-- ==== Sys2Proof/Laws/State.lean ====
section
/-!
SUPPORT. What each update of the state leaves of every field, so that no later proof unfolds a record update.
-/

namespace Sys2Proof.Machine

variable (s : State)

@[simp] theorem State.put_obj (o : Nat) (v : Word) : (s.put o v).obj = mapSet oidDflt s.obj o v := rfl
@[simp] theorem State.put_ps (o : Nat) (v : Word) : (s.put o v).ps = s.ps := rfl
@[simp] theorem State.put_tiles (o : Nat) (v : Word) : (s.put o v).tiles = s.tiles := rfl
@[simp] theorem State.put_img (o : Nat) (v : Word) : (s.put o v).img = s.img := rfl
@[simp] theorem State.put_mix (o : Nat) (v : Word) : (s.put o v).mix = s.mix := rfl
@[simp] theorem State.put_moult (o : Nat) (v : Word) : (s.put o v).moult = s.moult := rfl
@[simp] theorem State.put_dmem (o : Nat) (v : Word) : (s.put o v).dmem = s.dmem := rfl
@[simp] theorem State.put_conv (o : Nat) (v : Word) : (s.put o v).conv = s.conv := rfl
@[simp] theorem State.put_ports (o : Nat) (v : Word) : (s.put o v).ports = s.ports := rfl
@[simp] theorem State.put_aligns (o : Nat) (v : Word) : (s.put o v).aligns = s.aligns := rfl
@[simp] theorem State.put_shares (o : Nat) (v : Word) : (s.put o v).shares = s.shares := rfl
@[simp] theorem State.put_clk (o : Nat) (v : Word) : (s.put o v).clk = s.clk := rfl
@[simp] theorem State.put_time (o : Nat) (v : Word) : (s.put o v).time = s.time := rfl
@[simp] theorem State.put_net (o : Nat) (v : Word) : (s.put o v).net = s.net := rfl
@[simp] theorem State.put_host (o : Nat) (v : Word) : (s.put o v).host = s.host := rfl
@[simp] theorem State.put_twin (o : Nat) (v : Word) : (s.put o v).twin = s.twin := rfl
@[simp] theorem State.put_guard (o : Nat) (v : Word) : (s.put o v).guard = s.guard := rfl
@[simp] theorem State.put_pwr (o : Nat) (v : Word) : (s.put o v).pwr = s.pwr := rfl
@[simp] theorem State.put_jnl (o : Nat) (v : Word) : (s.put o v).jnl = s.jnl := rfl
@[simp] theorem State.put_sess (o : Nat) (v : Word) : (s.put o v).sess = s.sess := rfl
@[simp] theorem State.put_faultQ (o : Nat) (v : Word) : (s.put o v).faultQ = s.faultQ := rfl
@[simp] theorem State.put_marks (o : Nat) (v : Word) : (s.put o v).marks = s.marks := rfl
@[simp] theorem State.put_grainInstar (o : Nat) (v : Word) : (s.put o v).grainInstar = s.grainInstar := rfl
@[simp] theorem State.put_freeCtr (o : Nat) (v : Word) : (s.put o v).freeCtr = s.freeCtr := rfl
@[simp] theorem State.put_answer (o : Nat) (v : Word) : (s.put o v).answer = s.answer := rfl
@[simp] theorem State.put_pending (o : Nat) (v : Word) : (s.put o v).pending = s.pending := rfl

@[simp] theorem State.setTile_obj (n : Nat) (t : Tile) : (s.setTile n t).obj = s.obj := rfl
@[simp] theorem State.setTile_ps (n : Nat) (t : Tile) : (s.setTile n t).ps = s.ps := rfl
@[simp] theorem State.setTile_tiles (n : Nat) (t : Tile) : (s.setTile n t).tiles = mapSet (fun _ => {}) s.tiles n t := rfl
@[simp] theorem State.setTile_img (n : Nat) (t : Tile) : (s.setTile n t).img = s.img := rfl
@[simp] theorem State.setTile_mix (n : Nat) (t : Tile) : (s.setTile n t).mix = s.mix := rfl
@[simp] theorem State.setTile_moult (n : Nat) (t : Tile) : (s.setTile n t).moult = s.moult := rfl
@[simp] theorem State.setTile_dmem (n : Nat) (t : Tile) : (s.setTile n t).dmem = s.dmem := rfl
@[simp] theorem State.setTile_conv (n : Nat) (t : Tile) : (s.setTile n t).conv = s.conv := rfl
@[simp] theorem State.setTile_ports (n : Nat) (t : Tile) : (s.setTile n t).ports = s.ports := rfl
@[simp] theorem State.setTile_aligns (n : Nat) (t : Tile) : (s.setTile n t).aligns = s.aligns := rfl
@[simp] theorem State.setTile_shares (n : Nat) (t : Tile) : (s.setTile n t).shares = s.shares := rfl
@[simp] theorem State.setTile_clk (n : Nat) (t : Tile) : (s.setTile n t).clk = s.clk := rfl
@[simp] theorem State.setTile_time (n : Nat) (t : Tile) : (s.setTile n t).time = s.time := rfl
@[simp] theorem State.setTile_net (n : Nat) (t : Tile) : (s.setTile n t).net = s.net := rfl
@[simp] theorem State.setTile_host (n : Nat) (t : Tile) : (s.setTile n t).host = s.host := rfl
@[simp] theorem State.setTile_twin (n : Nat) (t : Tile) : (s.setTile n t).twin = s.twin := rfl
@[simp] theorem State.setTile_guard (n : Nat) (t : Tile) : (s.setTile n t).guard = s.guard := rfl
@[simp] theorem State.setTile_pwr (n : Nat) (t : Tile) : (s.setTile n t).pwr = s.pwr := rfl
@[simp] theorem State.setTile_jnl (n : Nat) (t : Tile) : (s.setTile n t).jnl = s.jnl := rfl
@[simp] theorem State.setTile_sess (n : Nat) (t : Tile) : (s.setTile n t).sess = s.sess := rfl
@[simp] theorem State.setTile_faultQ (n : Nat) (t : Tile) : (s.setTile n t).faultQ = s.faultQ := rfl
@[simp] theorem State.setTile_marks (n : Nat) (t : Tile) : (s.setTile n t).marks = s.marks := rfl
@[simp] theorem State.setTile_grainInstar (n : Nat) (t : Tile) : (s.setTile n t).grainInstar = s.grainInstar := rfl
@[simp] theorem State.setTile_freeCtr (n : Nat) (t : Tile) : (s.setTile n t).freeCtr = s.freeCtr := rfl
@[simp] theorem State.setTile_answer (n : Nat) (t : Tile) : (s.setTile n t).answer = s.answer := rfl
@[simp] theorem State.setTile_pending (n : Nat) (t : Tile) : (s.setTile n t).pending = s.pending := rfl

@[simp] theorem State.setSes_obj (n : Nat) (q : Session) : (s.setSes n q).obj = s.obj := rfl
@[simp] theorem State.setSes_ps (n : Nat) (q : Session) : (s.setSes n q).ps = s.ps := rfl
@[simp] theorem State.setSes_tiles (n : Nat) (q : Session) : (s.setSes n q).tiles = s.tiles := rfl
@[simp] theorem State.setSes_img (n : Nat) (q : Session) : (s.setSes n q).img = s.img := rfl
@[simp] theorem State.setSes_mix (n : Nat) (q : Session) : (s.setSes n q).mix = s.mix := rfl
@[simp] theorem State.setSes_moult (n : Nat) (q : Session) : (s.setSes n q).moult = s.moult := rfl
@[simp] theorem State.setSes_dmem (n : Nat) (q : Session) : (s.setSes n q).dmem = s.dmem := rfl
@[simp] theorem State.setSes_conv (n : Nat) (q : Session) : (s.setSes n q).conv = s.conv := rfl
@[simp] theorem State.setSes_ports (n : Nat) (q : Session) : (s.setSes n q).ports = s.ports := rfl
@[simp] theorem State.setSes_aligns (n : Nat) (q : Session) : (s.setSes n q).aligns = s.aligns := rfl
@[simp] theorem State.setSes_shares (n : Nat) (q : Session) : (s.setSes n q).shares = s.shares := rfl
@[simp] theorem State.setSes_clk (n : Nat) (q : Session) : (s.setSes n q).clk = s.clk := rfl
@[simp] theorem State.setSes_time (n : Nat) (q : Session) : (s.setSes n q).time = s.time := rfl
@[simp] theorem State.setSes_net (n : Nat) (q : Session) : (s.setSes n q).net = s.net := rfl
@[simp] theorem State.setSes_host (n : Nat) (q : Session) : (s.setSes n q).host = s.host := rfl
@[simp] theorem State.setSes_twin (n : Nat) (q : Session) : (s.setSes n q).twin = s.twin := rfl
@[simp] theorem State.setSes_guard (n : Nat) (q : Session) : (s.setSes n q).guard = s.guard := rfl
@[simp] theorem State.setSes_pwr (n : Nat) (q : Session) : (s.setSes n q).pwr = s.pwr := rfl
@[simp] theorem State.setSes_jnl (n : Nat) (q : Session) : (s.setSes n q).jnl = s.jnl := rfl
@[simp] theorem State.setSes_sess (n : Nat) (q : Session) : (s.setSes n q).sess = mapSet (fun _ => {}) s.sess n q := rfl
@[simp] theorem State.setSes_faultQ (n : Nat) (q : Session) : (s.setSes n q).faultQ = s.faultQ := rfl
@[simp] theorem State.setSes_marks (n : Nat) (q : Session) : (s.setSes n q).marks = s.marks := rfl
@[simp] theorem State.setSes_grainInstar (n : Nat) (q : Session) : (s.setSes n q).grainInstar = s.grainInstar := rfl
@[simp] theorem State.setSes_freeCtr (n : Nat) (q : Session) : (s.setSes n q).freeCtr = s.freeCtr := rfl
@[simp] theorem State.setSes_answer (n : Nat) (q : Session) : (s.setSes n q).answer = s.answer := rfl
@[simp] theorem State.setSes_pending (n : Nat) (q : Session) : (s.setSes n q).pending = s.pending := rfl

@[simp] theorem State.setPort_obj (n : Nat) (x : Port) : (s.setPort n x).obj = s.obj := rfl
@[simp] theorem State.setPort_ps (n : Nat) (x : Port) : (s.setPort n x).ps = s.ps := rfl
@[simp] theorem State.setPort_tiles (n : Nat) (x : Port) : (s.setPort n x).tiles = s.tiles := rfl
@[simp] theorem State.setPort_img (n : Nat) (x : Port) : (s.setPort n x).img = s.img := rfl
@[simp] theorem State.setPort_mix (n : Nat) (x : Port) : (s.setPort n x).mix = s.mix := rfl
@[simp] theorem State.setPort_moult (n : Nat) (x : Port) : (s.setPort n x).moult = s.moult := rfl
@[simp] theorem State.setPort_dmem (n : Nat) (x : Port) : (s.setPort n x).dmem = s.dmem := rfl
@[simp] theorem State.setPort_conv (n : Nat) (x : Port) : (s.setPort n x).conv = s.conv := rfl
@[simp] theorem State.setPort_ports (n : Nat) (x : Port) : (s.setPort n x).ports = mapSet (fun _ => {}) s.ports n x := rfl
@[simp] theorem State.setPort_aligns (n : Nat) (x : Port) : (s.setPort n x).aligns = s.aligns := rfl
@[simp] theorem State.setPort_shares (n : Nat) (x : Port) : (s.setPort n x).shares = s.shares := rfl
@[simp] theorem State.setPort_clk (n : Nat) (x : Port) : (s.setPort n x).clk = s.clk := rfl
@[simp] theorem State.setPort_time (n : Nat) (x : Port) : (s.setPort n x).time = s.time := rfl
@[simp] theorem State.setPort_net (n : Nat) (x : Port) : (s.setPort n x).net = s.net := rfl
@[simp] theorem State.setPort_host (n : Nat) (x : Port) : (s.setPort n x).host = s.host := rfl
@[simp] theorem State.setPort_twin (n : Nat) (x : Port) : (s.setPort n x).twin = s.twin := rfl
@[simp] theorem State.setPort_guard (n : Nat) (x : Port) : (s.setPort n x).guard = s.guard := rfl
@[simp] theorem State.setPort_pwr (n : Nat) (x : Port) : (s.setPort n x).pwr = s.pwr := rfl
@[simp] theorem State.setPort_jnl (n : Nat) (x : Port) : (s.setPort n x).jnl = s.jnl := rfl
@[simp] theorem State.setPort_sess (n : Nat) (x : Port) : (s.setPort n x).sess = s.sess := rfl
@[simp] theorem State.setPort_faultQ (n : Nat) (x : Port) : (s.setPort n x).faultQ = s.faultQ := rfl
@[simp] theorem State.setPort_marks (n : Nat) (x : Port) : (s.setPort n x).marks = s.marks := rfl
@[simp] theorem State.setPort_grainInstar (n : Nat) (x : Port) : (s.setPort n x).grainInstar = s.grainInstar := rfl
@[simp] theorem State.setPort_freeCtr (n : Nat) (x : Port) : (s.setPort n x).freeCtr = s.freeCtr := rfl
@[simp] theorem State.setPort_answer (n : Nat) (x : Port) : (s.setPort n x).answer = s.answer := rfl
@[simp] theorem State.setPort_pending (n : Nat) (x : Port) : (s.setPort n x).pending = s.pending := rfl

What to do:
Of the entries above, transcribe exactly those lines that fall between the line containing "v).sess = s.sess := rfl" and the line containing "t).img = s.img := rfl", together with those two lines.

Task result:
@[simp] theorem State.put_sess (o : Nat) (v : Word) : (s.put o v).sess = s.sess := rfl
@[simp] theorem State.put_faultQ (o : Nat) (v : Word) : (s.put o v).faultQ = s.faultQ := rfl
@[simp] theorem State.put_marks (o : Nat) (v : Word) : (s.put o v).marks = s.marks := rfl
@[simp] theorem State.put_grainInstar (o : Nat) (v : Word) : (s.put o v).grainInstar = s.grainInstar := rfl
@[simp] theorem State.put_freeCtr (o : Nat) (v : Word) : (s.put o v).freeCtr = s.freeCtr := rfl
@[simp] theorem State.put_answer (o : Nat) (v : Word) : (s.put o v).answer = s.answer := rfl
@[simp] theorem State.put_pending (o : Nat) (v : Word) : (s.put o v).pending = s.pending := rfl

@[simp] theorem State.setTile_obj (n : Nat) (t : Tile) : (s.setTile n t).obj = s.obj := rfl
@[simp] theorem State.setTile_ps (n : Nat) (t : Tile) : (s.setTile n t).ps = s.ps := rfl
@[simp] theorem State.setTile_tiles (n : Nat) (t : Tile) : (s.setTile n t).tiles = mapSet (fun _ => {}) s.tiles n t := rfl
@[simp] theorem State.setTile_img (n : Nat) (t : Tile) : (s.setTile n t).img = s.img := rfl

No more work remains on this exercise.